WHAT THE TASK ASKS: Below are several entries. Transcribe exactly those lines that fall from the one with "ID_LEN of the" through the one with "p.cmdRetransmitCustom = .retransmitCustom", end lines included.

━━━━━━━━━━

-- ==== Sys2Proof/Certificates/Slice0/Obligations.lean ====
section
/-! DEFINITION. The statements for the provers, one `def Obligations.<Name> : Prop` each, from the numbered rules of spec/. -/

open Sys2Proof Sys2Proof.Machine

/-! ## The frame codec -/

/-- Frames written out from 30_encoding.md R101 with the identifiers of 92_eei_decisions.md D40 decode to the instructions they stand for. -/
def Obligations.WrittenFramesDecode : Prop :=
  let dec := decode Params.reference Config.referenceId
  dec [0x41, 0x42, 0x43, 0x44, 0x45, 0x00, 0x00] = .ok (.ping [])
    ∧ dec [0x41, 0x42, 0x43, 0x44, 0x45, 0x01, 0x02, 0xAA, 0xBB] = .ok (.retransmit [0xAA, 0xBB])
    ∧ dec [0x41, 0x42, 0x43, 0x44, 0x45, 0x02, 0x01, 0x04] = .ok (.retransmitCustom [0x04])
    ∧ dec [0x41, 0x42, 0x43, 0x44, 0x45, 0x03, 0x00] = .ok (.transmitSystemInfo [])
    ∧ dec [0x41, 0x42, 0x43, 0x44, 0x45, 0x04, 0x00] = .ok (.getLastPacketInfo [])
    ∧ dec [0x41, 0x42, 0x43, 0x44, 0x45, 0x07, 0x00] = .ok (.unknown 0x07 [])
    ∧ dec [0x41, 0x42, 0x43, 0x44, 0x45, 0x80, 0x02, 0xDE, 0xAD] = .ok (.privateCmd 0x80 [0xDE, 0xAD])

/-- Decode and encode agree: every well-formed instruction, under every legal binding and identifier, is what its frame decodes to. -/
def Obligations.DecodeOfEncode : Prop :=
  ∀ (p : Params) (id : List Byte) (i : Instr), p.wf = true → identifierFits id = true → i.wf p = true →
    decode p id (encode p id i) = .ok i

/-- 40_codec.md R153: a frame delivered whole is received whole, decodeHeader on the block's own buffers gives its own fields and
extractOptionalData its data, also when the last identifier byte is any value; and so do the decoder's functions on byte strings. -/
def Obligations.DeliveredFrameRoundTrip : Prop :=
  ∀ (id wireId d : List Byte) (f : Byte) (s : State),
    identifierFits id = true → d.length ≤ Config.optMax → wireId.length = id.length → comparedId wireId = comparedId id →
    (∃ t, portStep (.rxDeliver (frame wireId f d)) s = .next t ∧ readReceived t = .ok (frame wireId f d)
        ∧ (readId s = .ok id → readHeader t = .ok (.ok ⟨f, d.length, id.length + 2⟩))
        ∧ extractOptionalData (id.length + 2) d.length t = .ok d)
      ∧ decodeHeader id (frame wireId f d) = .ok ⟨f, d.length, id.length + 2⟩
      ∧ optionalDataOf (frame wireId f d) ⟨f, d.length, id.length + 2⟩ = d

/-- 40_codec.md R142: IdentifierMismatch exactly when some compared byte was not received or differs, and then there is no instruction. -/
def Obligations.IdentifierMismatchExactly : Prop :=
  ∀ (p : Params) (id rx : List Byte),
    (decodeHeader id rx = .error .identifierMismatch ↔ ∃ i, i < id.length - 1 ∧ (rx.length ≤ i ∨ rx[i]? ≠ id[i]?))
      ∧ (decodeHeader id rx = .error .identifierMismatch → decode p id rx = .error .identifierMismatch)

/-- 40_codec.md R143, R144: with a matching prefix, MalformedLength exactly when the header is cut short, the declared length exceeds 128,
or the declared frame exceeds the bytes received. -/
def Obligations.MalformedLengthExactly : Prop :=
  ∀ (id rx : List Byte), comparedId id <+: rx →
    (decodeHeader id rx = .error .malformedLength ↔
      rx.length < id.length + 2
        ∨ 128 < (rx.getD (id.length + 1) 0).toNat
        ∨ rx.length < id.length + 2 + (rx.getD (id.length + 1) 0).toNat)

/-- 40_codec.md R145: bytes received beyond the declared frame are ignored. -/
def Obligations.TrailingBytesIgnored : Prop :=
  ∀ (p : Params) (id rx extra : List Byte) (i : Instr), decode p id rx = .ok i → decode p id (rx ++ extra) = .ok i

/-- 40_codec.md R154: for a fixed identifier, encodeResponse is injective in the response identifier and the data: the identifier is byte
ID_LEN of the frame, the length byte ID_LEN + 1, and the data follow. -/
def Obligations.EncodeResponseInjective : Prop :=
  (∀ (s t : State) (id d : List Byte) (r : Byte), readId s = .ok id → encodeResponse r d s = .run t →
      memRead .tx id.length 1 t = .ok [r] ∧ memRead .tx (id.length + 1) 1 t = .ok [BitVec.ofNat 8 d.length]
        ∧ memRead .tx (id.length + 2) d.length t = .ok d)
    ∧ ∀ (s t t' : State) (r r' : Byte) (d d' : List Byte),
      encodeResponse r d s = .run t → encodeResponse r' d' s = .run t' → readTransmit t = readTransmit t' → r = r' ∧ d = d'

/-- 30_encoding.md R110, R111: every public command identifier selects its command, every other public identifier is UNKNOWN, and every
identifier from PRIVATE_OFFSET up is PRIVATE. -/
def Obligations.SelectionFollowsTheMap : Prop :=
  ∀ p : Params, p.wf = true →
    selectCommand p p.cmdPing = .ping
      ∧ selectCommand p p.cmdRetransmit = .retransmit
      ∧ selectCommand p p.cmdRetransmitCustom = .retransmitCustom
      ∧ selectCommand p p.cmdTransmitSystemInfo = .transmitSystemInfo
      ∧ selectCommand p p.cmdGetLastPacketInfo = .getLastPacketInfo
      ∧ (∀ f, f < p.privateOffset → f ∉ p.commandIds → selectCommand p f = .unknown f)
      ∧ (∀ f, p.privateOffset ≤ f → selectCommand p f = .privateCmd f)

/-- 20_memory.md R72, R73, 40_codec.md R147, R152 and 00_scope.md R15: a read past a space's bound is CodecBounds, and so are an extraction of
over 128 bytes or past RXLEN, a write past 162 bytes of TX and a payload over 128 bytes, which leave everything but FAULT as it was. A write
within the bound stores its bytes and leaves every other byte and register as it was. -/
def Obligations.BoundsAreFaults : Prop :=
  (∀ (s : State) (off n : Nat), s.rxLen < off + n → memRead .rx off n s = .error .codecBounds)
    ∧ (∀ (s : State) (off n : Nat), s.txLen < off + n → memRead .tx off n s = .error .codecBounds)
    ∧ (∀ (s : State) (off n k : Nat), s.idLen = .holds k → k < off + n → memRead .ids off n s = .error .codecBounds)
    ∧ (∀ (s : State) (off n : Nat), (128 < n ∨ s.rxLen < off + n) → extractOptionalData off n s = .error .codecBounds)
    ∧ (∀ (s : State) (off : Nat) (bs : List Byte), 162 < off + bs.length →
        (memWrite .tx off bs s).state = { s with fault := (memWrite .tx off bs s).state.fault }
          ∧ Fault.codecBounds ∈ (memWrite .tx off bs s).state.fault)
    ∧ (∀ (s : State) (off : Nat) (bs : List Byte), off + bs.length ≤ 162 →
        ∃ t, memWrite .tx off bs s = .run t ∧ t = { s with txBuf := t.txBuf }
          ∧ (∀ i, i < bs.length → t.txBuf.byte (off + i) = bs[i]?)
          ∧ ∀ a, (a < off ∨ off + bs.length ≤ a) → t.txBuf.byte a = s.txBuf.byte a)
    ∧ (∀ (s : State) (r : Byte) (d : List Byte), 128 < d.length →
        (encodeResponse r d s).state = { s with fault := (encodeResponse r d s).state.fault }
          ∧ Fault.codecBounds ∈ (encodeResponse r d s).state.fault)

/-! ## The receive service around an instruction -/

/-- A SEQ turn in RxDecode whose received bytes decode to an instruction counts the frame as valid and executes exactly that instruction. -/
def Obligations.StepRunsDecodedInstruction : Prop :=
  ∀ (s s0 : State) (id rx : List Byte) (cfg : ModemConfig) (i : Instr),
    SeqTurn s s0 → s0.seqPhase = .rxDecode → readId s0 = .ok id → readReceived s0 = .ok rx → s0.curCfg = .holds cfg →
    decode s0.par id rx = .ok i →
    step s = exec i { s0 with trace := s0.trace ++ [.call .storage (.incrementFrameCounter cfg.modemType true)] }

/-- 40_codec.md R163: a decode error ends in RxEnd with no write other than the counter call and the log event. -/
def Obligations.DecodeErrorIsSilent : Prop :=
  ∀ (s s0 : State) (id rx : List Byte) (cfg : ModemConfig) (e : DecodeError),
    SeqTurn s s0 → s0.seqPhase = .rxDecode → readId s0 = .ok id → readReceived s0 = .ok rx → s0.curCfg = .holds cfg →
    decode s0.par id rx = .error e →
    step s = .next
      { s0 with
        trace := s0.trace ++ [.call .storage (.incrementFrameCounter cfg.modemType false), .log (decodeErrorLog e)]
        seqPhase := .rxEnd }

/-- 40_codec.md R162: every RxDecode step issues exactly one incrementFrameCounter, with the current modem, valid exactly when the header
decoded, whatever command follows. -/
def Obligations.EveryDecodeIsCountedOnce : Prop :=
  ∀ (s s0 t : State) (id rx : List Byte) (cfg : ModemConfig),
    SeqTurn s s0 → s0.seqPhase = .rxDecode → readId s0 = .ok id → readReceived s0 = .ok rx → s0.curCfg = .holds cfg →
    step s = .next t →
    (newEvents s t).filter Event.isCounter
      = [.call .storage (.incrementFrameCounter cfg.modemType (decodeHeader id rx).isOk)]

/-- 40_codec.md R160, R161: RxPoll takes a waiting frame and writes only SEQ_PHASE, RxAck saves INT_EN and clears it and DATA_RX, RxEnd
puts INT_EN back. -/
def Obligations.ReceiveServiceBracket : Prop :=
  (∀ s s0 : State, SeqTurn s s0 → s0.seqPhase = .idle → s0.dataRx = true → s0.txState = .idle →
      step s = .next { s0 with seqPhase := .rxAck })
    ∧ (∀ s s0 : State, SeqTurn s s0 → s0.seqPhase = .rxAck →
      step s = .next { s0 with intSave := .holds s0.intEn, intEn := false, dataRx := false, seqPhase := .rxDecode })
    ∧ (∀ (s s0 : State) (b : Bool), SeqTurn s s0 → s0.seqPhase = .rxEnd → s0.intSave = .holds b →
      step s = .next { s0 with intEn := b, seqPhase := .idle })

/-- 41_commands.md R182: RxPost without a refused override logs a result other than Ok and goes on to RxEnd; after a refused override it first
puts RESTORE_CFG back, and a restore the driver refuses is the fatal entry of 60_exceptions.md R340, with RESTORE_PENDING and CUR_CFG kept. -/
def Obligations.PostLogsAndRestores : Prop :=
  (∀ (s s0 : State) (c : Command) (r : TxResult), SeqTurn s s0 → s0.seqPhase = .rxPost → s0.rxCmd = .holds c → s0.txResult = .holds r →
      ¬(c = .retransmitCustom ∧ r = .txDisabled ∧ s0.restorePending = true) →
      step s = .next
        { s0 with
          trace := s0.trace ++ (match r with
            | .ok => []
            | .txTimeout => [.log .txTimeout]
            | .txDisabled => [.log .txDisabled]
            | .startError e => [.log (.startError e)])
          seqPhase := .rxEnd })
    ∧ ∀ (s s0 : State) (cfg : ModemConfig), SeqTurn s s0 → s0.seqPhase = .rxPost → s0.rxCmd = .holds .retransmitCustom →
      s0.txResult = .holds .txDisabled → s0.restorePending = true → s0.restoreCfg = .holds cfg →
      (s0.env.linkStatus = .ok →
        step s = .next
          { s0 with
            env := s0.env.popLinkStatus
            trace := s0.trace ++ [.call .radio (.begin (applyItems s0.par cfg) .ok), .log .txDisabled]
            curCfg := .holds cfg
            restorePending := false
            seqPhase := .rxEnd })
        ∧ ∀ k, s0.env.linkStatus = .err k →
          step s = .next
            { s0 with
              env := s0.env.popLinkStatus
              trace := s0.trace
                ++ [.call .radio (.begin (applyItems s0.par cfg) (.err k)), .log (.linkFault k), .call .watchdog .restart]
              txState := .halted
              seqPhase := .halted }

/-! ## The commands: results and completion -/

/-- PING completes with the empty PONG of ID_LEN + 2 bytes, whatever data came with it (41_commands.md R185; 30_encoding.md R116). -/
def Obligations.PingAnswersEmptyPong : Prop :=
  ∀ (s : State) (id d : List Byte), IdReady s id → s.txState = .idle →
    ∃ t, exec (.ping d) s = .next t ∧ Sends t id s.par.respPong [] false ∧ t.txLen = id.length + 2
      ∧ t.rxCmd = .holds .ping ∧ t.trace = s.trace ∧ t.fault = s.fault
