-- ==== Sys2Proof/Tests/Slice0.lean ====
section
/-! SUPPORT. Small tests of the model against the vectors of 95_test_vectors.md, the well-formedness smoke tests, and one named witness for
the hypotheses of every statement of Obligations.lean that has some. -/

namespace Sys2Proof.Tests

open Sys2Proof.Machine

/-! ## Small states -/

/-- A spread-spectrum table with values written out, for tests only. -/
def loraTable : ModemConfig :=
  { modemType := .lora, bandwidth := .rational 125, spreadingFactor := 9, codingRate := 7, preambleLength := 8, crcEnabled := true
    outputPower := 10, carrierFrequency := 1, syncWord := 2, currentLimit := 3 }

/-- A narrowband table with values written out, for tests only. -/
def fskTable : ModemConfig := { loraTable with modemType := .fsk, carrierFrequency := 4 }

/-- The reference binding with its open constants written out, for tests only. -/
def params : Params :=
  { Params.reference with loraDefault := loraTable, fskDefault := fskTable, fskSyncWord := 5, fskCrcLen := 6, tcxoVoltage := 7 }

/-- The state after boot of 70_reset_and_hazards.md R386, with the identifier ABCDE and CUR_CFG = LORA_DEFAULT. -/
def idle : State :=
  { State.reset with
    par := params, idBuf := Memory.write [] 0 Config.referenceId, idLen := .holds 5, curCfg := .holds loraTable
    intEn := true, rxLineEn := true, seqPhase := .idle }

/-- That state in RxDecode with the bytes received. -/
def decoding (rx : List Byte) : State :=
  { idle with
    rxBuf := Memory.write [] 0 rx, rxLen := rx.length, intEn := false, intSave := .holds true, seqPhase := .rxDecode }

/-- A transmission of the receive service in the FSM state `x`, with seven bytes to send. -/
def transmitting (x : TxState) : State :=
  { decoding [] with txBuf := Memory.write [] 0 [0x41, 0x42, 0x43, 0x44, 0x45, 0x10, 0x00], txLen := 7
                     txState := x, seqPhase := .rxTx, rxCmd := .holds .ping }

/-- Sending, with the timeout known, the modem switched and the line detached. -/
def sending : State :=
  { transmitting .sending with
    rxLineEn := false, txExitNeeded := true, restoreCfg := .holds fskTable, restorePending := true, txTimeout := .holds 1500000 }

/-- Sending, started at time 0. -/
def polling : State := { sending with txStarted := true, txT0 := .holds 0, txLastBeat := .holds 0 }

/-- A transmission with its outcome fixed. -/
def exiting (x : TxState) (r : TxResult) : State := { polling with txState := x, txPendingResult := .holds r }

/-- RxPost after a transmission of `c` with the result `r`. -/
def posting (c : Command) (r : TxResult) : State :=
  { decoding [] with seqPhase := .rxPost, rxCmd := .holds c, txResult := .holds r }

/-- A state in which ENV's next move is `e`. -/
def withMove (e : PortEvent) (s : State) : State := { s with env := { s.env with schedule := [.port e] } }

/-- The state an outcome leaves; the state after reset where it leaves none. -/
def leaves (o : Host.Outcome State Fault Refusal) : State :=
  match o with
  | .next t => t
  | .fault _ => State.reset
  | .refused _ => State.reset
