-- ==== Sys2Proof/Machine/Ops.lean ====
section
/-! DEFINITION. The named operations over the state: index checks and source reads with their fault codes (R205, R206, R207,
R203), writes, taking a fault (R210, R211) and clearing its record (R198, R213), the response (R74), and the host's moves
(R52, R66, R230). The order in which a meaning calls the checks is the priority of R209. -/

namespace Sys2Proof.Machine

/-! ### Index range, `E_INDEX` (R205) -/

/-- `rd` or `rs` is below `NRES`. -/
def State.needReg (s : State) (i : RegIx) : Except ErrCode Unit :=
  if i.toNat < s.R.length then .ok () else .error .index

/-- `ms` is below `NMOD`. -/
def State.needModulus (s : State) (i : SlotIx) : Except ErrCode Unit :=
  if i.toNat < s.M.length then .ok () else .error .index

/-- `es` is below `NEXP`. -/
def State.needBase (s : State) (i : SlotIx) : Except ErrCode Unit :=
  if i.toNat < s.E.length then .ok () else .error .index

/-! ### Sources, `E_INVALID` (R206) -/

/-- Read a residue register as a source. -/
def State.readReg (s : State) (i : RegIx) : Except ErrCode Residue :=
  match s.R[i.toNat]? with
  | some (some x) => .ok x
  | _ => .error .invalid

/-- Read a modulus slot as a source: the slot a command names, or the one a tag names. A valid residue's tag names a valid
slot (R26), so the fault of a tag is unreachable (entry 7). -/
def State.readModulus (s : State) (i : SlotIx) : Except ErrCode Modulus :=
  match s.M[i.toNat]? with
  | some (some x) => .ok x
  | _ => .error .invalid

/-- Read an exponentiation-base slot as a source. -/
def State.readBase (s : State) (i : SlotIx) : Except ErrCode ExpBase :=
  match s.E[i.toNat]? with
  | some (some x) => .ok x
  | _ => .error .invalid

/-! ### Preconditions of one command -/

/-- `MODSET` to a valid slot faults with `E_MOD_BUSY` (R207). -/
def State.needFree (s : State) (i : SlotIx) : Except ErrCode Unit :=
  match s.M[i.toNat]? with
  | some (some _) => .error .modBusy
  | _ => .ok ()

/-- `compat`: equal tags, or equal modulus words (R27). `mz`, `mx` are the moduli that the tags of `z`, `x` name. -/
def compat (z x : Residue) (mz mx : Modulus) : Bool := decide (z.tag = x.tag) || decide (mz.m = mx.m)

/-- `E_INCOMPAT` unless compatible (R203). -/
def needCompat (z x : Residue) (mz mx : Modulus) : Except ErrCode Unit :=
  if compat z x mz mx then .ok () else .error .incompat

/-! ### Writes -/

/-- `R[i] <- (v = 1, x)`. -/
def State.setReg (s : State) (i : RegIx) (x : Residue) : State := { s with R := s.R.set i.toNat (some x) }

/-- `M[i] <- (v = 1, x)`. -/
def State.setModulus (s : State) (i : SlotIx) (x : Modulus) : State := { s with M := s.M.set i.toNat (some x) }

/-- `E[i] <- (v = 1, x)`. -/
def State.setBase (s : State) (i : SlotIx) (x : ExpBase) : State := { s with E := s.E.set i.toNat (some x) }

/-- `FLAG <- b` (R13, R32). -/
def State.setFlag (s : State) (b : Bool) : State := { s with status := { s.status with flag := b } }

/-! ### Faults and responses -/

/-- Recording: the first fault is kept (R211). -/
def Status.record (t : Status) (e : ErrCode) (w : CmdWord) : Status :=
  if t.err = 0 then { t with err := e.code, errcmd := w } else t

/-- TAKING A FAULT, `raise E_X` (R210): nothing of `M`, `R`, `E`, `FLAG` changes; the response carries the code, the unchanged
`FLAG` and `DOUT = 0`; the command word is recorded if no fault is recorded yet (R211). There is no handler to go to: the block
is at once ready for the next command (R213). -/
def State.raise (s : State) (e : ErrCode) : State :=
  { s with
    status := s.status.record e s.cmdWord
    rsp := { valid := true, err := e.code, flag := s.status.flag, dout := doutNone } }

/-- RETURNING FROM A FAULT, in the host's sense: clear the record, which re-arms it (R198, R213). -/
def State.clearErr (s : State) : State := { s with status := { s.status with err := 0, errcmd := 0 } }

/-- The response of a command that completed: `rsp_err = 0`, `rsp_flag` is `FLAG` after the command, and its data (R74). -/
def State.respond (s : State) (dout : W320) : State :=
  { s with rsp := { valid := true, err := 0, flag := s.status.flag, dout := dout } }

/-- End a command: it completed with an effect, or it faulted and its state is the one it started from. -/
def State.finish (s : State) (result : Except ErrCode Effect) : Host.Outcome State Fault Refusal :=
  match result with
  | .ok e => .next (e.state.respond e.dout)
  | .error c => .next (s.raise c)

/-! ### The host's moves (R52) -/

/-- Acceptance: `cmd_word` and `cmd_din` are sampled (R66, R56) and the host's position moves on by one (R196). -/
def State.accept (s : State) (word : CmdWord) (din : W512) (rest : List HostMove) : State :=
  { s with cmdWord := word, cmdDin := din, pending := rest, cmdIndex := s.cmdIndex + 1 }

/-- Reset: "the reset state replaces everything" (R230). The host's moves to come and its position are the host's and stay. -/
def State.applyReset (s : State) (rest : List HostMove) : State :=
  { State.resetWith s.params with pending := rest, cmdIndex := s.cmdIndex }

/-- A cycle without a response: all state held (R214, R221), the response pins 0 (R66). -/
def State.idle (s : State) : State := { s with rsp := Response.idle }

end Sys2Proof.Machine
end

━━━━━━━━━━

TASK RESPONSE:
ID_LEN of the frame, the length byte ID_LEN + 1, and the data follow. -/
def Obligations.EncodeResponseInjective : Prop :=
  (∀ (s t : State) (id d : List Byte) (r : Byte), readId s = .ok id → encodeResponse r d s = .run t →
      memRead .tx id.length 1 t = .ok [r] ∧ memRead .tx (id.length + 1) 1 t = .ok [BitVec.ofNat 8 d.length]
        ∧ memRead .tx (id.length + 2) d.length t = .ok d)
    ∧ ∀ (s t t' : State) (r r' : Byte) (d d' : List Byte),
      encodeResponse r d s = .run t → encodeResponse r' d' s = .run t' → readTransmit t = readTransmit t' → r = r' ∧ d = d'

/-- 30_encoding.md R110, R111: every public command identifier selects its command, every other public identifier is UNKNOWN, and every
identifier from PRIVATE_OFFSET up is PRIVATE. -/
def Obligations.SelectionFollowsTheMap : Prop :=
  ∀ p : Params, p.wf = true →
    selectCommand p p.cmdPing = .ping
      ∧ selectCommand p p.cmdRetransmit = .retransmit
      ∧ selectCommand p p.cmdRetransmitCustom = .retransmitCustom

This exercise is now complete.